= Beginning of Section =

-- ==== Sys2Proof/Syntax.lean ====
section
/-! DEFINITION. The commands of SXC, one constructor per row of spec/opcode_table.json (spec/30_encoding.md R102, R107).
FEED has one constructor per input byte class (R105). A word that the decoder maps to ILLEGAL is no row of the table and
no term here: the step runs rule R261 on it. -/

namespace Sys2Proof

/-- One command of the table of R107. -/
inductive Instr where
  /-- NOP: no operation (R260) -/
  | nop
  /-- FEED of SOX, the byte `0xF0` (R221) -/
  | feedSox
  /-- FEED of EOX, the byte `0xF7` (R222, R226, R227) -/
  | feedEox
  /-- FEED of a data byte, `b < 0x80` (R223, R225, R227) -/
  | feedData (b : Byte)
  /-- FEED of a status byte other than SOX and EOX (R224, R228) -/
  | feedStatus (b : Byte)
  /-- TAKE: take the completed frame (R230) -/
  | take
  /-- RESET: reset the whole block (R300) -/
  | reset
  /-- USTART: start a new packed buffer (R161) -/
  | ustart
  /-- UBYTE: take one packed byte (R162) -/
  | ubyte (b : Byte)
  /-- PSTART: start a new unpacked buffer (R191) -/
  | pstart
  /-- PBYTE: take one unpacked byte (R192) -/
  | pbyte (b : Byte)
  /-- PFLUSH: end the unpacked buffer (R193) -/
  | pflush
  /-- EXTRACT: the bit field `[lo, hi)` of `b`, where `lo` is FROM and `hi` is TO (R141) -/
  | extract (b : Byte) (lo hi : Nibble)
  deriving DecidableEq, Repr

end Sys2Proof
end

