-- ==== Sys2Proof/Machine/Packer.lean ====
section
/-! DEFINITION. The 8-to-7-bit packer: PSTART, PBYTE and PFLUSH (spec/42_packer.md). -/

namespace Sys2Proof.Machine

/-- PSTART: `P_CNT <- 0`; bytes held are dropped silently (R191). -/
def execPstart (s : State) : Host.Outcome State Fault Refusal := .next (s.setPCnt 0)

/-- PBYTE: hold one of the first six bytes of a group, or emit the group of seven (R192). P_CNT never holds 7
(R39); the second branch would treat it as 6 (DEDUCED from R192's `else`, log entry 10). -/
def execPbyte (b : Byte) (s : State) : Host.Outcome State Fault Refusal :=
  if s.pCnt.toNat < 6 then .next ((s.setPBuf s.pCnt.toNat b).setPCnt (s.pCnt + 1))
  else .next ((s.emit ((packGroup (s.pBuf.toList ++ [b])).map .pout)).setPCnt 0)

/-- PFLUSH: emit the partial group, if there is one (R193). -/
def execPflush (s : State) : Host.Outcome State Fault Refusal :=
  if s.pCnt = 0 then .next s
  else .next ((s.emit ((packGroup s.heldBytes).map .pout)).setPCnt 0)

end Sys2Proof.Machine
end

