-- ==== Sys2Proof/Machine/Step.lean ====
section
/-! DEFINITION. One step of SXC: the processing of one input to completion (spec/00_scope.md R14, spec/44_control.md
R262). -/

namespace Sys2Proof.Machine

/-- One command word, decoded and run by exactly one rule (R262). -/
def stepWord (w : CmdWord) (s : State) : Host.Outcome State Fault Refusal :=
  match decode w with
  | .ok i => exec i s
  | .error why => execIllegal why s

/-- One step: the next word of the port, or a step of hardware reset, or nothing when the host presents nothing. -/
def step (s : State) : Host.Outcome State Fault Refusal :=
  match nextInput s with
  | none => idleStep s
  | some (.rst, s') => hardwareReset s'
  | some (.word w, s') => stepWord w s'

/-- The state with a table word presented as the very next command word (log entry 9). -/
def State.withFetchWord (s : State) (nbits w : Nat) : State :=
  presentFirst s (BitVec.ofNat 24 (w % 2 ^ nbits))

end Sys2Proof.Machine
end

= End of Section =

** What to produce **
Please write out the entries above in full, exactly as they read.

** Solution to the exercise **
-- ==== Sys2Proof/Syntax.lean ====
section
/-! DEFINITION. The commands of SXC, one constructor per row of spec/opcode_table.json (spec/30_encoding.md R102, R107).
FEED has one constructor per input byte class (R105). A word that the decoder maps to ILLEGAL is no row of the table and
no term here: the step runs rule R261 on it. -/

namespace Sys2Proof

/-- One command of the table of R107. -/
inductive Instr where
  /-- NOP: no operation (R260) -/
  | nop
  /-- FEED of SOX, the byte `0xF0` (R221) -/
  | feedSox
  /-- FEED of EOX, the byte `0xF7` (R222, R226, R227) -/
  | feedEox
  /-- FEED of a data byte, `b < 0x80` (R223, R225, R227) -/
  | feedData (b : Byte)
  /-- FEED of a status byte other than SOX and EOX (R224, R228) -/
  | feedStatus (b : Byte)
  /-- TAKE: take the completed frame (R230) -/
  | take
  /-- RESET: reset the whole block (R300) -/
  | reset
  /-- USTART: start a new packed buffer (R161) -/
  | ustart
  /-- UBYTE: take one packed byte (R162) -/
  | ubyte (b : Byte)
  /-- PSTART: start a new unpacked buffer (R191) -/
  | pstart
  /-- PBYTE: take one unpacked byte (R192) -/
  | pbyte (b : Byte)
  /-- PFLUSH: end the unpacked buffer (R193) -/
  | pflush
  /-- EXTRACT: the bit field `[lo, hi)` of `b`, where `lo` is FROM and `hi` is TO (R141) -/
  | extract (b : Byte) (lo hi : Nibble)
  deriving DecidableEq, Repr

end Sys2Proof
end

-- ==== Sys2Proof/Machine/Packer.lean ====
section
/-! DEFINITION. The 8-to-7-bit packer: PSTART, PBYTE and PFLUSH (spec/42_packer.md). -/

namespace Sys2Proof.Machine

/-- PSTART: `P_CNT <- 0`; bytes held are dropped silently (R191). -/
def execPstart (s : State) : Host.Outcome State Fault Refusal := .next (s.setPCnt 0)

/-- PBYTE: hold one of the first six bytes of a group, or emit the group of seven (R192). P_CNT never holds 7
(R39); the second branch would treat it as 6 (DEDUCED from R192's `else`, log entry 10). -/
def execPbyte (b : Byte) (s : State) : Host.Outcome State Fault Refusal :=
  if s.pCnt.toNat < 6 then .next ((s.setPBuf s.pCnt.toNat b).setPCnt (s.pCnt + 1))
  else .next ((s.emit ((packGroup (s.pBuf.toList ++ [b])).map .pout)).setPCnt 0)

/-- PFLUSH: emit the partial group, if there is one (R193). -/
def execPflush (s : State) : Host.Outcome State Fault Refusal :=
  if s.pCnt = 0 then .next s
  else .next ((s.emit ((packGroup s.heldBytes).map .pout)).setPCnt 0)

end Sys2Proof.Machine
end

-- ==== Sys2Proof/Machine/Step.lean ====
section
/-! DEFINITION. One step of SXC: the processing of one input to completion (spec/00_scope.md R14, spec/44_control.md
R262). -/

namespace Sys2Proof.Machine

/-- One command word, decoded and run by exactly one rule (R262). -/
def stepWord (w : CmdWord) (s : State) : Host.Outcome State Fault Refusal :=
  match decode w with
  | .ok i => exec i s
  | .error why => execIllegal why s

/-- One step: the next word of the port, or a step of hardware reset, or nothing when the host presents nothing. -/
def step (s : State) : Host.Outcome State Fault Refusal :=
  match nextInput s with
  | none => idleStep s
  | some (.rst, s') => hardwareReset s'
  | some (.word w, s') => stepWord w s'

/-- The state with a table word presented as the very next command word (log entry 9). -/
def State.withFetchWord (s : State) (nbits w : Nat) : State :=
  presentFirst s (BitVec.ofNat 24 (w % 2 ^ nbits))

end Sys2Proof.Machine
end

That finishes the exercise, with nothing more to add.